- _Required work_
Reproduce all the data, character for character.

——————

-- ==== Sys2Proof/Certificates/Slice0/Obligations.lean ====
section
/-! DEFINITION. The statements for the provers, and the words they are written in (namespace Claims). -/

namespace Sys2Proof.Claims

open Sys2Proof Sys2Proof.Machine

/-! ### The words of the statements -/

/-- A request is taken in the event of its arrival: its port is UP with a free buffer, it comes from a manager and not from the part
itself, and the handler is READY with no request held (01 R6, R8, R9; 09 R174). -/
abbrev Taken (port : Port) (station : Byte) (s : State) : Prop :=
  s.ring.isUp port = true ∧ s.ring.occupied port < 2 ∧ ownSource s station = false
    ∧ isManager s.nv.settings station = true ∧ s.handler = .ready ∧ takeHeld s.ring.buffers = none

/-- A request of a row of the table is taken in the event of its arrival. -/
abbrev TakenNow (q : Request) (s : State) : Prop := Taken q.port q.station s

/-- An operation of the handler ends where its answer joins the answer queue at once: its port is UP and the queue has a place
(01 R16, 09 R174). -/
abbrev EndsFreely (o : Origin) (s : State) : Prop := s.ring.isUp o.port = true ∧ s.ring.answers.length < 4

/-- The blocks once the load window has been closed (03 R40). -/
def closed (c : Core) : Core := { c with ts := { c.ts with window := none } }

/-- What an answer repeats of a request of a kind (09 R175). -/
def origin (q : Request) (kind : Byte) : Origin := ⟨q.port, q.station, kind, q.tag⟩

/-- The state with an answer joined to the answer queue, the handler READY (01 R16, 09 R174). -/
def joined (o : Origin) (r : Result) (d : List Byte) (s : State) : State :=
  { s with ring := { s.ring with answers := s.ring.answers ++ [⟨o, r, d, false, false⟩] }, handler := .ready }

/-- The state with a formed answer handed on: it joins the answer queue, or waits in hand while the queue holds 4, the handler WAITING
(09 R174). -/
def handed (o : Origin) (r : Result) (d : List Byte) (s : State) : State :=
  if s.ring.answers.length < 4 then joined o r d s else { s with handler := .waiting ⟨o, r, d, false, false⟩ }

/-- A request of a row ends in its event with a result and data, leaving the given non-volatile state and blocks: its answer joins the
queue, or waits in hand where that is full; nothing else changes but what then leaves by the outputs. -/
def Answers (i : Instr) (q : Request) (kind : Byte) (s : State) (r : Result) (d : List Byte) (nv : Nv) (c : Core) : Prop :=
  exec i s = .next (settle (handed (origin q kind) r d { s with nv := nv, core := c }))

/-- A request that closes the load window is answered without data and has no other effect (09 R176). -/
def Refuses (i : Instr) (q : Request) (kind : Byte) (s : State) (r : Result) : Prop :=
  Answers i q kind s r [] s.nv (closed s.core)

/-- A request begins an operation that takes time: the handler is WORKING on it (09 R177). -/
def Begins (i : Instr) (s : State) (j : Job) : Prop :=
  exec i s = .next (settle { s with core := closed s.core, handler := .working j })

——————

- _Reply to the task_
-- ==== Sys2Proof/Certificates/Slice0/Obligations.lean ====
section
/-! DEFINITION. The statements for the provers, and the words they are written in (namespace Claims). -/

namespace Sys2Proof.Claims

open Sys2Proof Sys2Proof.Machine

/-! ### The words of the statements -/

/-- A request is taken in the event of its arrival: its port is UP with a free buffer, it comes from a manager and not from the part
itself, and the handler is READY with no request held (01 R6, R8, R9; 09 R174). -/
abbrev Taken (port : Port) (station : Byte) (s : State) : Prop :=
  s.ring.isUp port = true ∧ s.ring.occupied port < 2 ∧ ownSource s station = false
    ∧ isManager s.nv.settings station = true ∧ s.handler = .ready ∧ takeHeld s.ring.buffers = none

/-- A request of a row of the table is taken in the event of its arrival. -/
abbrev TakenNow (q : Request) (s : State) : Prop := Taken q.port q.station s

/-- An operation of the handler ends where its answer joins the answer queue at once: its port is UP and the queue has a place
(01 R16, 09 R174). -/
abbrev EndsFreely (o : Origin) (s : State) : Prop := s.ring.isUp o.port = true ∧ s.ring.answers.length < 4

/-- The blocks once the load window has been closed (03 R40). -/
def closed (c : Core) : Core := { c with ts := { c.ts with window := none } }

/-- What an answer repeats of a request of a kind (09 R175). -/
def origin (q : Request) (kind : Byte) : Origin := ⟨q.port, q.station, kind, q.tag⟩

/-- The state with an answer joined to the answer queue, the handler READY (01 R16, 09 R174). -/
def joined (o : Origin) (r : Result) (d : List Byte) (s : State) : State :=
  { s with ring := { s.ring with answers := s.ring.answers ++ [⟨o, r, d, false, false⟩] }, handler := .ready }

/-- The state with a formed answer handed on: it joins the answer queue, or waits in hand while the queue holds 4, the handler WAITING
(09 R174). -/
def handed (o : Origin) (r : Result) (d : List Byte) (s : State) : State :=
  if s.ring.answers.length < 4 then joined o r d s else { s with handler := .waiting ⟨o, r, d, false, false⟩ }

/-- A request of a row ends in its event with a result and data, leaving the given non-volatile state and blocks: its answer joins the
queue, or waits in hand where that is full; nothing else changes but what then leaves by the outputs. -/
def Answers (i : Instr) (q : Request) (kind : Byte) (s : State) (r : Result) (d : List Byte) (nv : Nv) (c : Core) : Prop :=
  exec i s = .next (settle (handed (origin q kind) r d { s with nv := nv, core := c }))

/-- A request that closes the load window is answered without data and has no other effect (09 R176). -/
def Refuses (i : Instr) (q : Request) (kind : Byte) (s : State) (r : Result) : Prop :=
  Answers i q kind s r [] s.nv (closed s.core)

/-- A request begins an operation that takes time: the handler is WORKING on it (09 R177). -/
def Begins (i : Instr) (s : State) (j : Job) : Prop :=
  exec i s = .next (settle { s with core := closed s.core, handler := .working j })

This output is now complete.